Details
-
Bug
-
Status: Resolved
-
Critical
-
Resolution: Invalid
-
ubuntu 9.10, python 2.6, pylucene 3.0
Description
Our codes is following:
We have 31 index dirs in /tmp (there are about 5 million records in our indexs), we want to real time search, so we use the writer.getReader() to get the real time reader.
Then we did the search repeatly, finally java 'out of memory' issue will happen(about 10 minites).
initVM(CLASSPATH,initialheap='100m',maxheap='100m')
keywordQuery = QueryParser(Version.LUCENE_CURRENT,"content", StandardAnalyzer(Version.LUCENE_CURRENT)).parse("when AND you")
writers = []
for i in range(1,32):
dir = os.path.join("/tmp",str)
luceneDir = SimpleFSDirectory(File(dir))
writer = IndexWriter(luceneDir, StandardAnalyzer(Version.LUCENE_CURRENT), False,IndexWriter.MaxFieldLength.LIMITED)
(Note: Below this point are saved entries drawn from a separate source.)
-- ==== Sys2Proof/Machine/CellTime.lean ====
section
/-!
DEFINITION. Cell time, the cycle matrix and its windows, and the window shadows that they hold on egress ports
(spec/07_cells.md R184–R194).
-/

namespace Sys2Proof.Machine

/-- A cell beyond its registers. -/
def State.cell (s : State) (c : Nat) : CellState := SMap.get {} s.cells c

/-- Store a cell. -/
def State.setCell (s : State) (c : Nat) (x : CellState) : State := { s with cells := SMap.set {} c x s.cells }

/-- The ports of cell `c`. -/
def State.cellPorts (s : State) (c : Nat) : List PortRec := s.image.ports.filter (fun p => p.cellPort && p.cell == c)

/-- The home slice of cell `c` (R192). -/
def State.homeSlice (s : State) (c : Nat) : Option Nat :=
  (s.cellPorts c).foldl (fun m p => some (min (m.getD 8) (sliceOf p.lane))) none

/-- Base of the cell's registers, in its home slice. -/
def State.cellBase (s : State) (c : Nat) : Nat := A.clc ((s.homeSlice c).getD 0) c

/-- The cell is enabled. -/
def State.cellOn (s : State) (c : Nat) : Bool := (s.homeSlice c).isSome && s.on (s.cellBase c) CL_CELL_CTRL_EN

/-- The cell's time master is EXTERNAL (R184). -/
def State.cellExternal (s : State) (c : Nat) : Bool := s.on (s.cellBase c) CL_CELL_CTRL_MASTER

/-- The cell correction C (R184). -/
def State.cellCorr (s : State) (c : Nat) : Int := if s.cellExternal c then s.getI (s.cellBase c) CL_CORR_C else 0

/-- Cell time of a physical instant. -/
def State.toCell (s : State) (c p : Nat) : Nat := moveQ p (s.cellCorr c)

/-- Physical instant of a cell time. -/
def State.fromCell (s : State) (c x : Nat) : Nat := moveQ x (-s.cellCorr c)

/-- Margin m of the cell in units of 2^-16 ns. -/
def State.marginQ (s : State) (c : Nat) : Nat := nsQ (s.get (s.cellBase c) CL_CELL_CTRL_MARGIN_NS)

/-- D of the cell in units of 2^-16 ns. -/
def State.starQ (s : State) (c : Nat) : Nat := nsQ (s.get (s.cellBase c) CL_CELL_CTRL_STAR_DELAY_NS)

/-! ## Windows (R187, R188) -/

/-- KIND of a window: 0 EXCLUSIVE, 1 ARBITRATING, 2 FREE. -/
def winKind (w : Nat × Nat) : Nat := bitsOf w.1 63 62
/-- CHAN. -/
def winChan (w : Nat × Nat) : Nat := bitsOf w.1 61 60
/-- SYNC. -/
def winSync (w : Nat × Nat) : Bool := w.1.testBit 59
/-- SUBST_MAX. -/
def winSubst (w : Nat × Nat) : Nat := bitsOf w.1 56 54
/-- OPEN_NS. -/
def winOpen (w : Nat × Nat) : Nat := bitsOf w.1 53 27
/-- LEN_NS. -/
def winLen (w : Nat × Nat) : Nat := bitsOf w.1 26 0
/-- NODE. -/
def winNode (w : Nat × Nat) : Nat := bitsOf w.2 63 50
/-- FRAME_LEN. -/
def winFrame (w : Nat × Nat) : Nat := bitsOf w.2 49 36
/-- ACTION_NS. -/
def winAction (w : Nat × Nat) : Nat := bitsOf w.2 26 0
/-- The window serves channel `ch` (0 A, 1 B). -/
def winOnChan (w : Nat × Nat) (ch : Nat) : Bool := (winChan w).testBit ch

/-- Matrix cycle length M in ns (R186). -/
def matrixLen (m : List Basic) : Nat := m.foldl (fun a b => a + b.len) 0

/-- One instance of a window: basic cycle, window number, its words, its open and close instants in cell time. -/
structure Inst where
  cyc : Nat
  win : Nat
  words : Nat × Nat
  opens : Nat
  closes : Nat
  deriving DecidableEq, Repr

/-- The windows of the basic cycles `m`, numbered from `b`, in a matrix cycle whose basic cycle `b` starts at `t`. -/
def cycleInsts : List Basic → Nat → Nat → List Inst
  | [], _, _ => []
  | x :: m, b, t =>
    (x.wins.zipIdx.map (fun e => ⟨b, e.2, e.1, t + nsQ (winOpen e.1), t + nsQ (winOpen e.1 + winLen e.1)⟩)) ++
      cycleInsts m (b + 1) (t + nsQ x.len)

/-- Matrix cycle starts around the one in progress: the previous, this and the next two, none before the first. -/
def State.cycleStarts (s : State) (c : Nat) : List Nat :=
  let x := s.cell c
  let m := nsQ (matrixLen x.oper)
  match x.cycleAt, x.base with
  | some t, some b => ([t - m, t, t + m, t + 2 * m].filter (fun u => decide (b ≤ u ∧ t ≤ u + m))).eraseDups
  | none, some b => [b, b + m]
  | _, none => []

/-- The window instances of channel `ch` around now (R186). -/
def State.insts (s : State) (c ch : Nat) : List Inst :=
  ((s.cycleStarts c).flatMap (cycleInsts (s.cell c).oper 0)).filter (fun i => winOnChan i.words ch)

/-- The window shadows of port `p` in physical time: opening, end, and the instant that stands for t0 in R132
(R194). -/
def State.windowShadows (s : State) (p : PortRec) : List (Nat × Nat × Nat) :=
  if p.cellPort && s.cellOn p.cell then
    let c := p.cell
    let m := s.marginQ c
    let d := s.starQ c
    ((s.insts c (bit p.channelB)).filter (fun i => winKind i.words != 2)).map (fun i =>
      let t0 := s.fromCell c (i.opens + d - m)
      (t0 - nsQ 32, s.fromCell c (i.closes + m + d), t0))
  else []

end Sys2Proof.Machine
end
writer.setRAMBufferSizeMB(32.0)
writer.setUseCompoundFile(True)
writer.setMergeFactor(10)
writers.append(writer)
while True:
searchersList = []
readers = []
for writer in writers:
reader = writer.getReader()
searcher = IndexSearcher(reader)
searchersList.append(searcher)
readers.append(reader)
multiSearcherInstance = MultiSearcher(searchersList)
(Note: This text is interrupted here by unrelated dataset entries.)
-- ==== Sys2Proof/Machine/Egress.lean ====
section
/-!
DEFINITION. The egress side of a port: transmit times, launch shadows, gate openings, the class queues and fair flows
with their credits and tags, and hold cells of relayed frames (spec/04_feeds_hold.md R110–R113,
spec/05_launch_gates.md R125–R157, spec/06_preemption_shaping.md R160–R178).
-/

namespace Sys2Proof.Machine

/-! ## Transmit time (R125, R126, R132, R154) -/

/-- Nanoseconds that `n` bytes take at `r` Gbit/s, rounded up. -/
def wireNs (n r : Nat) : Nat := ceilDiv (n * 8) r

/-- The PCS allowance A of a lane rate code (R126). -/
def pcsAllowance : Nat → Nat
  | 5 => 2 | 4 => 3 | 3 => 6 | _ => 0

/-- The PCS allowance A of port `l` (R126). -/
def State.txAdj (s : State) (l : Nat) : Nat := pcsAllowance (s.laneCode l)

/-- Transmit time of a frame of `n` bytes in ns (R125). -/
def State.txNs (s : State) (l n : Nat) : Nat := wireNs (n + 20) (s.portRate l) + s.txAdj l

/-- W of R132. -/
def State.tailNs (s : State) (l : Nat) : Nat := s.get (A.lnp l) LN_PORT_TIMING_TAIL_NS

/-- Operational addFragSize. -/
def State.afs (s : State) (l : Nat) : Nat := s.get (A.pep l) PE_PORT_STATUS_AFS_OPER

/-- F of R154 in ns. -/
def State.fragNs (s : State) (l : Nat) : Nat := wireNs (64 * (1 + s.afs l) + 104) (s.portRate l) + s.txAdj l

/-- Maximum frame length of class `k` of the port (R156). -/
def State.classMax (s : State) (l k : Nat) : Nat :=
  let m := s.get (A.gcc l k) GC_CLASS_MAXFRAME_BYTES
  if m = 0 then s.get (A.lnp l) LN_PORT_MAXFRAME_BYTES else m

/-- Guard band of class `k` in ns (R131). -/
def State.guardNs (s : State) (l k : Nat) : Nat := s.txNs l (s.classMax l k)

/-! ## Wire, queues and launches of a port -/

/-- The wire of a port. -/
def State.wire (s : State) (l : Nat) : Wire := SMap.get {} s.wires l
/-- Store the wire of a port. -/
def State.setWire (s : State) (l : Nat) (w : Wire) : State := { s with wires := SMap.set {} l w s.wires }

/-- Frames of a STRICT or CBS class, oldest first. -/
def State.queue (s : State) (l k : Nat) : List EgFrame := SMap.get [] s.queues (l * 8 + k)
/-- Store the frames of a STRICT or CBS class. -/
def State.setQueue (s : State) (l k : Nat) (q : List EgFrame) : State :=
  { s with queues := SMap.set [] (l * 8 + k) q s.queues }

/-- Frames of fair flow `f`, oldest first. -/
def State.flow (s : State) (l f : Nat) : List EgFrame := SMap.get [] s.flows (l * 64 + f)
/-- Store the frames of a fair flow. -/
def State.setFlow (s : State) (l f : Nat) (q : List EgFrame) : State :=
  { s with flows := SMap.set [] (l * 64 + f) q s.flows }

/-- Credit and sampling state of a class. -/
def State.credit (s : State) (l k : Nat) : Credit := SMap.get {} s.credits (l * 8 + k)
/-- Store credit and sampling state of a class. -/
def State.setCredit (s : State) (l k : Nat) (c : Credit) : State :=
  { s with credits := SMap.set {} (l * 8 + k) c s.credits }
docs = multiSearcherInstance.search(keywordQuery,IndexerCons.TOP_DOC_NUMBER).scoreDocs
multiSearcherInstance.close()
for searcher in searchersList:
searcher.close()
for reader in readers:
reader.close()
Then we use the normal reader (directly open from the dirs) instead of the real time reader, the test is OK, no 'out of memory' issue.
The bug maybe come from java lucene, i don't sure.